Эта формулировка потому так бросается в глаза, что она представляет собой одну нз многочисленных и чрезвычайно утонченных самокорректур, которые и придают кантовской системе, я бы сказал, особый вкус. Можно вполне говорить о том, что философия Канта, которая, объективно склоняясь в своих самых существенных мотивах в сторону диалектики, остается, однако, целиком в рам­ках правил традиционной логики, уравновешивает это несоответ­ствие тем, что того, чего в нормальных условиях достигают посредством диалектики понятий, то есть через признание внут­ренней противоречивости понятий, она добивается с помощью постоянного процесса ревизии и самокорректуры. Позвольте дать вам один совет для самостоятельного чтения кантовских текстов: вы только тогда сможете понять Канта до конца, осо­бенно в "Критике чистого разума” и в "Критике способности суждения”, когда выделите в его тексте как постоянные — так сказать, официальные устремления, так и бесконечные их коррек­туры, с помощью которых Кант пытается учесть диалектические отношения, с которыми сталкивается в процессе рассуждения.

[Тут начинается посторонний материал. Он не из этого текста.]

-- ==== Sys2Proof/Machine/Memory.lean ====
section
/-! DEFINITION. Backing storage as a list of (address, byte) pairs in one canonical form (10_state.md R39, 70 R272). -/

namespace Sys2Proof.Machine

/-- What an unlisted address holds: storage is "zero-filled except where explicitly loaded" (10 R39, 70 R272, log 9). -/
def zeroFill : Byte := 0x00

/-- The byte stored at an address. -/
def memGet : Memory → Nat → Byte
  | [], _ => zeroFill
  | (k, b) :: m, a => if k = a then b else memGet m a

/-- Storing a byte; the zero fill is never listed, so storing it removes the entry. -/
def memSet : Memory → Nat → Byte → Memory
  | [], a, v => if v = zeroFill then [] else [(a, v)]
  | (k, b) :: m, a, v =>
    if a < k then (if v = zeroFill then (k, b) :: m else (a, v) :: (k, b) :: m)
    else if a = k then (if v = zeroFill then m else (a, v) :: m)
    else (k, b) :: memSet m a v

/-- Storing bytes at consecutive addresses. -/
def memSetMany : Memory → Nat → List Byte → Memory
  | m, _, [] => m
  | m, a, v :: vs => memSetMany (memSet m a v) (a + 1) vs

/-- The canonical form: addresses strictly rising and no entry equal to the zero fill. -/
def Memory.wf : Memory → Bool
  | [] => true
  | (k, b) :: m => (b != zeroFill) && m.all (fun c => decide (k < c.1)) && Memory.wf m

end Sys2Proof.Machine
end

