/-! ## Loads and stores (95 section 2.2) -/

theorem test_lda_zero : (run (.ldaImm 0) { regs with flags := { allSet with z := false } }).flags = { allSet with z := true, n := false } := by decide
theorem test_lda_negative : (run (.ldaImm 0x8000) regs).a = 0x8000 ∧ (run (.ldaImm 0x8000) regs).flags.n = true := by decide
theorem test_ldaAbs_little_endian : (run (.ldaAbs 0x001000) (stored 0x1000 [0xCD, 0xAB] regs)).a = 0xABCD := by decide
theorem test_ldaAbs_wraps : (run (.ldaAbs 0xFFFFFF) (stored 0 [0x34] (stored 0xFFFFFF [0x12] regs))).a = 0x3412 := by decide
theorem test_staAbs_bytes : storedByte (run (.staAbs 0x001000) { regs with a := 0xBEEF, flags := allSet }) 0x1000 = 0xEF ∧
    storedByte (run (.staAbs 0x001000) { regs with a := 0xBEEF, flags := allSet }) 0x1001 = 0xBE := by decide
theorem test_staAbs_split : storedByte (run (.staAbs 0x9FFFFF) regs) 0x9FFFFF = 0 ∧
    storedByte (run (.staAbs 0x9FFFFF) regs) 0xA00000 = 0x12 := by decide
theorem test_ldxImm : (run (.ldxImm 0xFFFF) regs).x = 0xFFFF ∧ (run (.ldxImm 0xFFFF) regs).flags.n = true := by decide
theorem test_ldxAbs_open_bus : (run (.ldxAbs 0x050000) regs).x = 0 ∧ (run (.ldxAbs 0x050000) regs).flags.z = true := by decide
theorem test_stxAbs_rom : (run (.stxAbs 0x400000) regs).mem = regs.mem := by decide
theorem test_ldyImm : (run (.ldyImm 0) regs).y = 0 ∧ (run (.ldyImm 0) regs).flags.z = true := by decide
theorem test_ldyAbs : (run (.ldyAbs 0xFF0000) (stored 0xFF0000 [0x1B, 0x00] regs)).y = 0x001B := by decide
theorem test_styAbs : (run (.styAbs 0x0000FE) { regs with y := 0x00FF }).mem = [(0xFE, 0xFF)] := by decide
/-- LS17: two handler reads, low byte first, with the offsets the handler sees. -/
theorem test_handler_reads : (run (.ldaAbs 0x100004) handled).ioEvents =
    [.read 0x100005 5 (Config.ioReadByte 1), .read 0x100004 4 (Config.ioReadByte 0)] := by rfl
/-- LS18: two handler writes, low byte first; nothing is stored. -/
theorem test_handler_writes : (run (.staAbs 0x100004) { handled with a := 0xBEEF }).ioEvents =
    [.write 0x100005 5 0xBE, .write 0x100004 4 0xEF] ∧ (run (.staAbs 0x100004) { handled with a := 0xBEEF }).mem = [] := by decide

/-! ## Arithmetic and logic (95 section 2.3) -/

theorem test_add_overflow : (run (.addImm 0x8000) { regs with a := 0x8000 }).a = 0 ∧
    (run (.addImm 0x8000) { regs with a := 0x8000 }).flags = { Flags.clear with z := true, c := true, v := true } := by decide
theorem test_add_no_carry_in : (run (.addImm 1) { regs with a := 0xFFFF, flags := { Flags.clear with c := true } }).a = 0 := by decide
theorem test_sub_borrow : (run (.subImm 7) { regs with a := 5 }).a = 0xFFFE ∧
    (run (.subImm 7) { regs with a := 5 }).flags = { Flags.clear with n := true, c := true } := by decide
theorem test_sub_overflow : (run (.subImm 0xFFFF) { regs with a := 0x7FFF }).flags =
    { Flags.clear with n := true, c := true, v := true } := by decide
theorem test_and : (run (.andImm 0x0FF0) { regs with a := 0xF0F0, flags := allSet }).a = 0x00F0 ∧
    (run (.andImm 0x0FF0) { regs with a := 0xF0F0, flags := allSet }).flags = { allSet with n := false, z := false } := by decide
theorem test_or : (run (.orImm 0x8000) { regs with a := 1 }).a = 0x8001 ∧ (run (.orImm 0x8000) { regs with a := 1 }).flags.n = true := by decide
theorem test_xor : (run (.xorImm 0xFFFF) regs).a = 0xEDCB ∧ (run (.xorImm 0x1234) regs).flags.z = true := by decide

Ho поймите меня правильно: ни одного диалектического понятия Кант при этом не использует. To, что я имею здесь в виду, является не чем иным, как способностью желания в соответствии со старинным платоновским разделением эйдосов, способностей человека, включая его чувственные желания, то есть в принципе тем, что передается у Канта при помощи понятия ’’гетерономия”. Ho если воля определяется как обусловленная своими целями способность желания — а цели у Канта понимаются только как цели разума, — то сюда вклинивается один дополнительный момент: способность желания, в принципе мыслимая как чувст­венная вследствие того, что она определяется предельно фор­мально, в тот самый момент, когда она ориентируется на цели разума, становится подчиненной им, одновременно опосредуясь разумом. Данное опосредование, как и все кантовские категории опосредования, чрезвычайно важно для философа, поскольку в силу того, что эта изначально чувственная способность жела­ния, которая отличается от собственно морального поведения, обладает в самой себе возможностью определяться также и разу­мом, мы вообще можем представить то, как эмпирически сое­диняются нравственный закон, категорический императив и наша практика.
Потому-то так странно это главное для Канта связую­щее определение — определение воли как способности желания, причем такой способности желания, которая в то же время управляется разумом. Вообще, мы здесь имеем дело с теорией, которая освободилась от психологии, от психологической точки зрения, не столь уж абсолютно, как это, возможно, представляет­ся на первый взгляд. Воля как связующая категория не является для Канта, в отличие от Аристотеля, связью между внутренним и внешним, но связывает исключительно внутренний мир, то есть она выступает в качестве силы, благодаря которой моральное обретает способность реализации без какой-либо оглядки на эмпирическое. Кант если где-то и идет на уступку, то эта уступка заключается в языке психологии — что разум в обличье воли подчиняет инстинкт; как бы сказали психологи, Я подчиняет Оно. B соответствии с этим воля представляет собой момент наличной энергии, наличной энергии инстинктов, в известной степени ype- занных и подчиненных сознательному волевому устремлению; в кантовском понятии воли речь всегда фактически идет именно об этом4. He последним свидетельством величия Канта является тот факт, что в его определениях, подобных только что приведен­ному определению воли (будет очень хорошо, если вы сможете легко распознавать эти определения в тексте), нет тех моментов произвола и случайности, которые столь свойственны в наши дни инструментальным определениям; кантовские определения, мож­но сказать, всегда являются феноменологическими, то есть они всегда, как бы в полном соответствии со старинным требованием Платона, насколько возможно соответствуют самой природе определяемых феноменов. Что в действительности представляет собой моральное, заключается в том, что воля совершенно лише­на оглядки на частные устремления. Это означает (Кант в конце концов к этому и приходит), что на основании нравственного закона я действую, даже не задаваясь вопросом о результате; результат в данном случае — н я это специально подчеркиваю

— не играет никакой существенной роли.

"Поступок из чувства долга, — говорит Кант в "Основах метафизики нравственности",

— имеет свою моральную ценность не в той цели, которая может быть посредством него достигнута, а в той максиме, согласно которой решено было его совершить; эта ценность зависит, сле­довательно, не от действительности объекта поступка, а только от принципа воления, согласно которому поступок был совершен безотносительно ко всем объектам способности желания"5. Это совпадает с тем, о чем я вам уже говорил выше: именно, что воля является способностью желания — постольку, поскольку она подчиняется примату разума, то есть примату нравственного закона.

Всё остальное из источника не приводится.